The Nebraska Data Privacy Act took effect on January 1 2025. The law’s broad applicability, due to its lack of traditional thresholds, means more businesses may be covered compared to other state privacy laws.
How NDPA Enforcement Works
The Nebraska Attorney General has exclusive enforcement authority under the NDPA. Consumers cannot bring private lawsuits for violations.
The law includes a 30-day cure period. When the Attorney General identifies a potential violation, businesses receive notice and have 30 days to address the issue before enforcement proceeds.

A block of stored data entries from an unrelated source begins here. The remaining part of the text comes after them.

/-- R398: the PNINS at the head of KQ. -/
def execPninsExec (s : State) : Host.Outcome State Fault Refusal :=
  .next (kvRun s fun e =>
    match e.cmd with
    | .pnins x y z =>
      withBlock s e y z fun p r =>
        match pageLeaves s x.toNat with
        | .error st => kvStop s e 0 st
        | .ok (a, ls) =>
          if ls.any fun l => !fbit l 0 || fbit l 10 then kvStop s e 0 (.err 0x2F)
          else
            let key := blockKey r
            let b := pnBucket p key
            let at_ := y.toNat
            let s := setBlockKey s at_ key
            if (pnFind s p b fun v => pnMatches v r key).isSome then finishEntry (setBlock s at_ 5 1 4) 5
            else
              match pnFind s p b fun v => v.state == 0 with
              | some (i, _) => finishEntry (pnInsert s p b i r key x.toNat a ls at_) 5
              | none =>
                match pnFind s p b fun v => v.refs == 0 with
                | none => finishEntry (setBlock s at_ 5 1 5) 5
                | some (i, v) =>
                  match poolPush s v.frame with
                  | (s, .error st) => kvStop s e 0 st
                  | (s, .ok _) => finishEntry (pnInsert (setBack s p v.frame 0) p b i r key x.toNat a ls at_) 5
    | _ => s)

/-! ### KVTRUNC (R391, R392) -/

/-- A sequence record (R391). -/
structure SeqRec where
  base   : Nat
  ntok   : Nat
  npages : Nat
  block  : Nat
  pantry : Nat
  zero   : Bool
deriving DecidableEq, Repr

def seqRec (bs : List Byte) : SeqRec :=
  let f := fun o n => leNat ((bs.drop o).take n)
  { base := f 0 8, ntok := f 8 4, npages := f 12 4, block := f 16 1, pantry := f 17 1, zero := f 19 45 == 0 }

def seqOk (s : State) (r : SeqRec) : Bool :=
  8 ≤ r.block && r.block ≤ 64 && r.npages == ceilDiv r.ntok r.block && r.zero && r.base % 65536 == 0
    && (r.npages == 0 || (inRegion s r.base && inRegion s (r.base + 65536 * (r.npages - 1))))

/-- NTOK, NPAGES and PARTIAL written into a sequence record. -/
def seqWrite (s : State) (va : W64) (ntok npages partial_ : Nat) : KvRes PUnit :=
  kvThen (kvWrite s (va + 8) (leBytes ntok 4 ++ leBytes npages 4)) fun _ s => kvWrite s (va + 18) (leBytes partial_ 1)

/-- The record's write at the end of a KVTRUNC whose pages stand at np: without error, or with the error of a KIND. -/
def truncEnd (s : State) (e : QEntry) (va : W64) (r : SeqRec) (ws : List W64) (n np : Nat) (kind : Option Nat) : State :=
  let ntok := if kind.isSome then min r.ntok (r.block * np) else n
  let part := if np == 0 then 0 else ntok - r.block * (np - 1)
  match seqWrite s va ntok np part with
  | (s, .error st) => kvStop s { e with stage := .begun np (1 + (kind.getD 0)) [] ws } (np - 1) st
  | (s, .ok _) =>
    match kind with
    | some k => kvStop s e (np - 1) (.err k)
    | none => finishEntry s 5

/-- Pages released from page np − 1 down to page newp; fuel: pages left. -/
def truncPages (e : QEntry) (va : W64) (r : SeqRec) (ws : List W64) (n newp : Nat) : Nat → Nat → State → State
  | 0, np, s => truncEnd s e va r ws n np none
  | k + 1, np, s =>
    if np ≤ newp then truncEnd s e va r ws n np none
    else
      match releasePage s (some r.pantry) (r.base + 65536 * (np - 1)) with
      | (s, .ok _) => truncPages e va r ws n newp k (np - 1) s
      | (s, .error (.err kind)) => truncEnd s e va r ws n np (some kind)
      | (s, .error st) => kvStop s { e with stage := .begun np 0 [] ws } (np - 1) st

/-- The first page with a leaf that is not valid. -/
def truncBad (s : State) (r : SeqRec) : Option Nat :=
  (upto 0 r.npages).find? fun p =>
    match pageLeaves s (r.base + 65536 * p) with
    | .error _ => true
    | .ok (_, ls) => ls.any fun x => !fbit x 0

/-- R392: the KVTRUNC at the head of KQ. Where it has begun, the record as it read it stands with its entry. -/
def execKvtruncExec (s : State) : Host.Outcome State Fault Refusal :=
  .next
    (match readyEntry s.unit 5 with
    | none => s
    | some e =>
      match e.cmd with
      | .kvtrunc a b =>
        let n := fld b 0 32
        let recOf := fun (ws : List W64) => seqRec (ws.flatMap fun w => leBytes w.toNat 8)
        let newOf := fun (r : SeqRec) => ceilDiv n r.block
        match e.halt, e.stage with
        | .parked _ _, _ => s
        | .aborted code va, .begun np ph _ ws =>
          if ph == 0 then truncEnd s { e with halt := .none } a (recOf ws) ws n np (some 0x2D)
          else failEntry s 5 e none (np - 1) (if ph == 1 then 0x2D else ph - 1) code va none
        | .aborted code va, _ => failEntry s 5 e none 0 0x2D code va none
        | .none, .begun np ph _ ws =>
          let r := recOf ws
          if kvWaits s then s
          else if ph == 0 then truncPages e a r ws n (newOf r) np np s
          else truncEnd s e a r ws n np (if ph == 1 then none else some (ph - 1))
        | .none, _ =>
          if kvWaits s then s
          else
            match kvRead s 0 a 64 with
            | (s, .error st) => kvStop s e 0 st
            | (s, .ok bs) =>
              let r := seqRec bs
              let ws := (chunks 8 8 bs).map fun l => w64 (leNat l)
              if !seqOk s r || r.ntok < n then kvStop s e 0 (.err 0x38)
              else
                match truncBad s r with
                | some p => kvStop s e p (.err 0x2F)
                | none => truncPages e a r ws n (newOf r) r.npages r.npages s
      | _ => s)

/-! ### KVADV (R400, R401) -/

/-- A window descriptor (R400). -/
structure Window where
  base    : Nat
  nslot   : Nat
  count   : Nat
  keymask : Nat
  order   : List Nat
  kframe  : List Nat
  ok      : Bool
deriving DecidableEq, Repr

def onesIn (n : Nat) (x : Nat) : Nat := ((upto 0 n).filter fun i => x.testBit i).length

def windowOf (s : State) (bs : List Byte) : Window :=
  let f := fun o n => leNat ((bs.drop o).take n)
  let nslot := f 8 1
  let count := f 9 1
  let mask := f 10 2
  let ord := (upto 0 16).map fun i => f (16 + i) 1
  let base := f 0 8
  { base := base, nslot := nslot, count := count, keymask := mask, order := ord.take count, kframe := [f 32 4, f 36 4]
    ok := 1 ≤ nslot && nslot ≤ 16 && count ≤ nslot && onesIn 16 mask ≤ 2 && mask < 2 ^ nslot && f 13 3 == 0 && f 40 24 == 0
      && (ord.drop count).all (· == 0xFF) && ((ord.take count).all fun x => x < nslot) && decide (ord.take count).Nodup
      && f 32 4 % 16 == 0 && base % 65536 == 0 && inRegion s base && inRegion s (base + 65536 * (nslot - 1)) }

def windowBytes (d : Window) (last : Nat) : List Byte :=
  leBytes d.base 8 ++ leBytes d.nslot 1 ++ leBytes d.count 1 ++ leBytes d.keymask 2 ++ leBytes last 1 ++ leBytes 0 3
    ++ (d.order ++ List.replicate (16 - d.order.length) 0xFF).flatMap (fun x => leBytes x 1) ++ d.kframe.flatMap (fun x => leBytes x 4)
    ++ leBytes 0 24

/-- Whether 16 frames from f are pinned for the unit's partition. -/
def pinnedPage (s : State) (f : Nat) : Bool := (upto f 16).all fun x => mget s.pinned x == some s.unit.cr.part

/-- The changes of a KVADV on a descriptor: eviction, mapping, descriptor. The state of a stopped part is thrown away, so
that a failing command changes nothing (R401). -/
def advance (s : State) (va : W64) (key : Bool) (d : Window) : KvRes PUnit :=
  let full := d.count == d.nslot
  let victim := d.order.find? fun x => !d.keymask.testBit x
  let evicted : KvRes (Nat × List Nat) :=
    if full then
      match victim with
      | none => (s, .error (.err 0x37))
      | some v => kvThen (releasePage s none (d.base + 65536 * v)) fun _ s => (s, .ok (v, d.order.erase v))
    else (s, .ok (((upto 0 d.nslot).find? fun x => !d.order.contains x).getD 0, d.order))
  kvThen evicted fun (sl, order) s =>
    let pva := d.base + 65536 * sl
    let k := onesIn 16 d.keymask
    let f := nth d.kframe k 0
    let mapped : KvRes PUnit :=
      if key then
        if k == 2 || !pinnedPage s f then (s, .error (.err 0x37))
        else
          match leafBase s pva with
          | none => (s, .error (.err 0x2F))
          | some a => (putLeaves s pva a (mapLeaves f 0x03F), .ok ⟨⟩)
      else mapPage s pva
    kvThen mapped fun _ s =>
      let d := { d with
        order := order ++ [sl], count := order.length + 1, keymask := if key then d.keymask ||| 2 ^ sl else d.keymask }
      kvWrite s va (windowBytes d sl)

/-- R401: the KVADV at the head of KQ. Its descriptor is read as a read-modify-write (log 47). -/
def execKvadvExec (s : State) : Host.Outcome State Fault Refusal :=
  .next (kvRun s fun e =>
    match e.cmd with
    | .kvadv a b =>
      match kvRead s 2 a 64 with
      | (s, .error st) => kvStop s e 0 st
      | (s, .ok bs) =>
        let d := windowOf s bs
        if !d.ok then kvStop s e 0 (.err 0x37)
        else
          match advance s a (fbit b 0) d with
          | (s', .ok _) => finishEntry s' 5
          | (_, .error st) => kvStop s e 0 st
    | _ => s)

/-! ### System software and the pantry (R393, R399) -/

/-- Bytes of a pantry's back map: a word for each group of 16 frames. -/
def backBytes : Nat := 4 * (Config.mainFrames / 16)

/-- R393: a pantry is registered. -/
def execPantryRegister (part : BitVec 4) (n : BitVec 4) (buckets log2n backmap : Nat) (s : State) : Host.Outcome State Fault Refusal :=
  if Config.mainBytes < buckets + 2560 * 2 ^ log2n then .fault (.noSuchAddress buckets)
  else if Config.mainBytes < backmap + backBytes then .fault (.noSuchAddress backmap)
  else
    .next
      (if buckets % 4096 != 0 || log2n < 6 || 24 < log2n then s
      else { s with pantries := mset s.pantries (16 * part.toNat + n.toNat) ⟨buckets, log2n, backmap⟩ })

/-- R399: a purge empties an entry, whatever its reference count. -/
def execPantryPurge (part : BitVec 4) (n : BitVec 4) (bucket entry : Nat) (s : State) : Host.Outcome State Fault Refusal :=
  .next
    (match mget s.pantries (16 * part.toNat + n.toNat) with
    | none => s
    | some p =>
      if 8 ≤ entry || 2 ^ p.log2n ≤ bucket then s
      else
        let key := keyOf s part
        let frame := leNat (physRead s key (pnAddr p bucket entry + 32) 8)
        let word := p.backmap + 4 * (frame / 16)
        let s := if leNat (physRead s key word 4) == 8 * bucket + entry + 1 then dramWrite s key word (leBytes 0 4) else s
        dramWrite s key (pnAddr p bucket entry) (List.replicate 320 0#8))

Penalties can reach up to $7,500 per violation. Each affected consumer can represent a separate violation.
Enforcement Status
As of January 2026, the Nebraska Attorney General has not publicly announced enforcement actions or fines under the NDPA. The law has been in effect for one year.
The 30-day cure period means many potential violations are likely resolved through notice and remediation rather than formal enforcement proceedings.
Enforcement Expectations
Based on the NDPA’s requirements and patterns in other states, businesses should anticipate attention in these areas:
Sensitive data consent. Unlike some business-friendly states, Nebraska requires explicit opt-in consent for sensitive data processing. Processing health data, precise geolocation, or biometric data without consent creates clear enforcement risk.
Broad applicability. The lack of traditional thresholds means businesses that would be exempt in other states may be covered in Nebraska. Companies unaware they must comply represent potential enforcement targets.
Small business definition. The exemption relies on the SBA definition of small business, generally meaning fewer than 500 employees. Mid-sized companies may incorrectly assume they are exempt.
Data minimization. The NDPA requires limiting data collection to what is reasonably necessary. Over-collection practices could attract attention.
Threshold Comparison
Nebraska’s approach differs significantly from other states:
| State | Revenue Threshold | Consumer Threshold |
|---|---|---|
| California | $26.6 million | 100,000 consumers |
| Virginia | None | 100,000 consumers |
| Colorado | None | 100,000 consumers |
| Nebraska | None (SBA small business exempt) | None |
This means a company with 600 employees processing data of just 1,000 Nebraska residents could be covered, while the same company might be exempt in Virginia or Colorado.
What This Means for Your Organization
Nebraska’s broad applicability creates enforcement risk for businesses that may not realize they are covered.
Businesses should:
- Verify whether they meet the SBA small business exemption (generally fewer than 500 employees)
- If not exempt, implement consent mechanisms for sensitive data processing
- Ensure privacy notices are complete and accessible
- Review data collection practices against the minimization requirement
The 30-day cure period provides a buffer for addressing identified issues, but businesses should not rely on this as a compliance strategy. The lack of traditional thresholds means Nebraska’s requirements may apply to businesses exempt elsewhere.